I admire the dedication and good intentions of our commissioners. Most of them have to oversee not just electricity, but often natural gas, water, wastewater, telecommunications and transportation as well. I wouldn”t want their jobs. But since they are public servants, they are fair game for criticism and suggestion, because their decisions affect all of us. If we don”t fix the regulatory mess soon, we”re going to fall behind (some would say even further behind) China, Japan, Korea, the Middle East and a wide swath of Europe.
What regulators are doing right
1. They work very hard to get and stay up to speed on the smart grid and its new technologies.
2. They are in favor of the smart grid. Or better said, in favor of the benefits the smart grid can bring to ratepayers. Benefits such as choice and control; improved reliability; fewer new power plants; and support for renewable energy. (But only if those benefits can be achieved at a reasonable cost, of course.)
3. They zealously watch out for local interests. They are very loyal to their states.
What regulators are doing wrong
1. They (over)zealously watch out for local interests. In today”s interconnected era, “act local” only makes sense if it is teamed with “think global.” Many commissioners have a warlord mentality: defend the tribe at any cost; us against them; fight first, ask questions later. Our patchwork of incompatible, state-by-state regulations is holding us back and costing us billions we shouldn”t have to spend. We need a national energy policy and a clear set of uniform regulations.

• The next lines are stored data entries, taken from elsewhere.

/-- Everything the module holds but the queue of waiting commands. -/
structure Dev where
  clk : Clock
  otp : Otp
  /-- How many random draws and how many open values have been used (Config.rng, Config.free). -/
  draws : Nat
  frees : Nat
  regs : SMap Word
  /-- Shadows of staged registers that differ from what a commit last made active (R77). -/
  shadow : SMap (Option Staged)
  /-- Pages with DIRTY = 1. -/
  dirty : List Nat
  /-- For commit instants of the past, the last one first: how many there had been with it, and the values that packet-scoped
  registers held before it (R81). What no packet and no task still sees is dropped. -/
  prev : List (Nat × SMap (Option Word))
  /-- Commit instants so far. -/
  cgen : Nat
  commit : Option CommitSt
  pause : Option PauseSt
  evq : SMap EvQueue
  out : List Output
  hostMem : SMap Byte
  flash : SMap Byte
  sup : Supply
  spore : Spore
  boot : Boot
  time : TimeSt
  isles : SMap Isle
  /-- Pages whose CTRL.SOFT_RESET still reads 1. -/
  resetting : List Nat
  sw : Switch
  obs : Obs
  look : Look
  flow : FlowSt
  eng : Engines
  units : Units
  tandem : TandemSt
  mem : MemSt
  host : HostSt
  deriving DecidableEq, Repr

/-- The machine: the device and the commands that wait, first in, first out. -/
structure State where
  dev : Dev
  pending : List Instr
  deriving DecidableEq, Repr

/-- The device right after reset: power-on reset is in progress (start-up step 2), every register holds its reset value,
every table, queue and memory is empty. (DESIGN CHOICE, log entries 5, 6) -/
def Dev.reset : Dev where
  clk := { sec := 0, ns := 0, frac := 0, rem := 0, up := 0 }
  otp := { ident0 := 0, ident1 := 0, ident2 := 0, ident3 := 0, hash := 0, keyLock := false, sealed := false }
  draws := 0
  frees := 0
  regs := []
  shadow := []
  dirty := []
  prev := []
  cgen := 0
  commit := none
  pause := none
  evq := []
  out := []
  hostMem := []
  flash := []
  sup := { phase := .reset, level := false, ext := false, drive := false, padLow := false, recording := none,
           cap := false, resetLow := false, hot := false, ovAt := none,
           cause := 0 }
  spore := { waiting := false, stopped := false, phase := 0, wake := none, run := 0, since := 0, warned := false,
             locked := false, long := false }
  boot := { before := 0, flash := false, loaded := false, pfail := 0x01000000, train := 0x01010000, slot := 0, seq := 0,
            host := false, ucode := none, image := [], preload := [], lowUnit := none, highUnit := none,
            verified := false }
  time := { y := 0, i := 0, stepped := false, within := 0, lastValid := 0, pending := none, lastPps := none,
            refGood := false, refUsed := false, dev := [], ppsSec := 0, txts := [] }
  isles := []
  resetting := []
  sw := {}
  obs := {}
  look := {}
  flow := {}
  eng := {}
  units := {}
  tandem := {}
  mem := {}
  host := {}

/-- The machine right after reset, with nothing waiting. (DESIGN CHOICE, log entry 5) -/
def State.reset : State where
  dev := Dev.reset
  pending := []

end Sys2Proof.Machine
end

2. They focus too much on first costs. Regulators want to minimize costs to ratepayers. So far, so good. But they focus far too much on initial, short-term costs instead of total lifetime cost. Quite often, it is cheaper in the long run to spend a little more money online casino up front. And that is certainly true of the smart grid. It will pay in the long run if we spend a little money to upgrade our infrastructure.
3. They focus too little on new business models. As hard as they”ve worked to study new technology, they are hopelessly far behind in studying new business models for utilities. Most states still operate under regulations developed in the 20s, 30s and 40s – the “build and grow” era. We are now in the “do more with less” era – less building, less cost, less carbon. Regulators top priority should be studying and experimenting with new business models. It no longer works to have regulations that reward utilities only for building big things and for selling more electrons. It”s not fair to the utilities and it”s not fair to the country.
Which states have the smart grid mojo – and which do not?
Some state regulators are notably more smart grid-savvy than others. My personal all-star list includes Texas, California, Ohio, Pennsylvania and Ontario. (And yes, I realize that Ontario is not a state. Yet.) Close behind are Idaho, Maryland, British Columbia and Alberta.
The worst of the lot? I nominate Washington State, but I”d like to hear your opinions. Use the Talk Back form to suggest winners and losers. And to say what you think our regulators are doing right and doing wrong. We”ve also go a discussion going on this topic over at Smart Grid News Talk, so you may want to stop by and see what folks are saying.
Written by Jesse Berst, Smart Grid News
Jesse Berst is founding editor and chief analyst for Smart Grid News, which produces daily news analysis, email newsletters, and the Web’s largest collection of Smart Grid-specific resources, including research papers, case studies and project updates.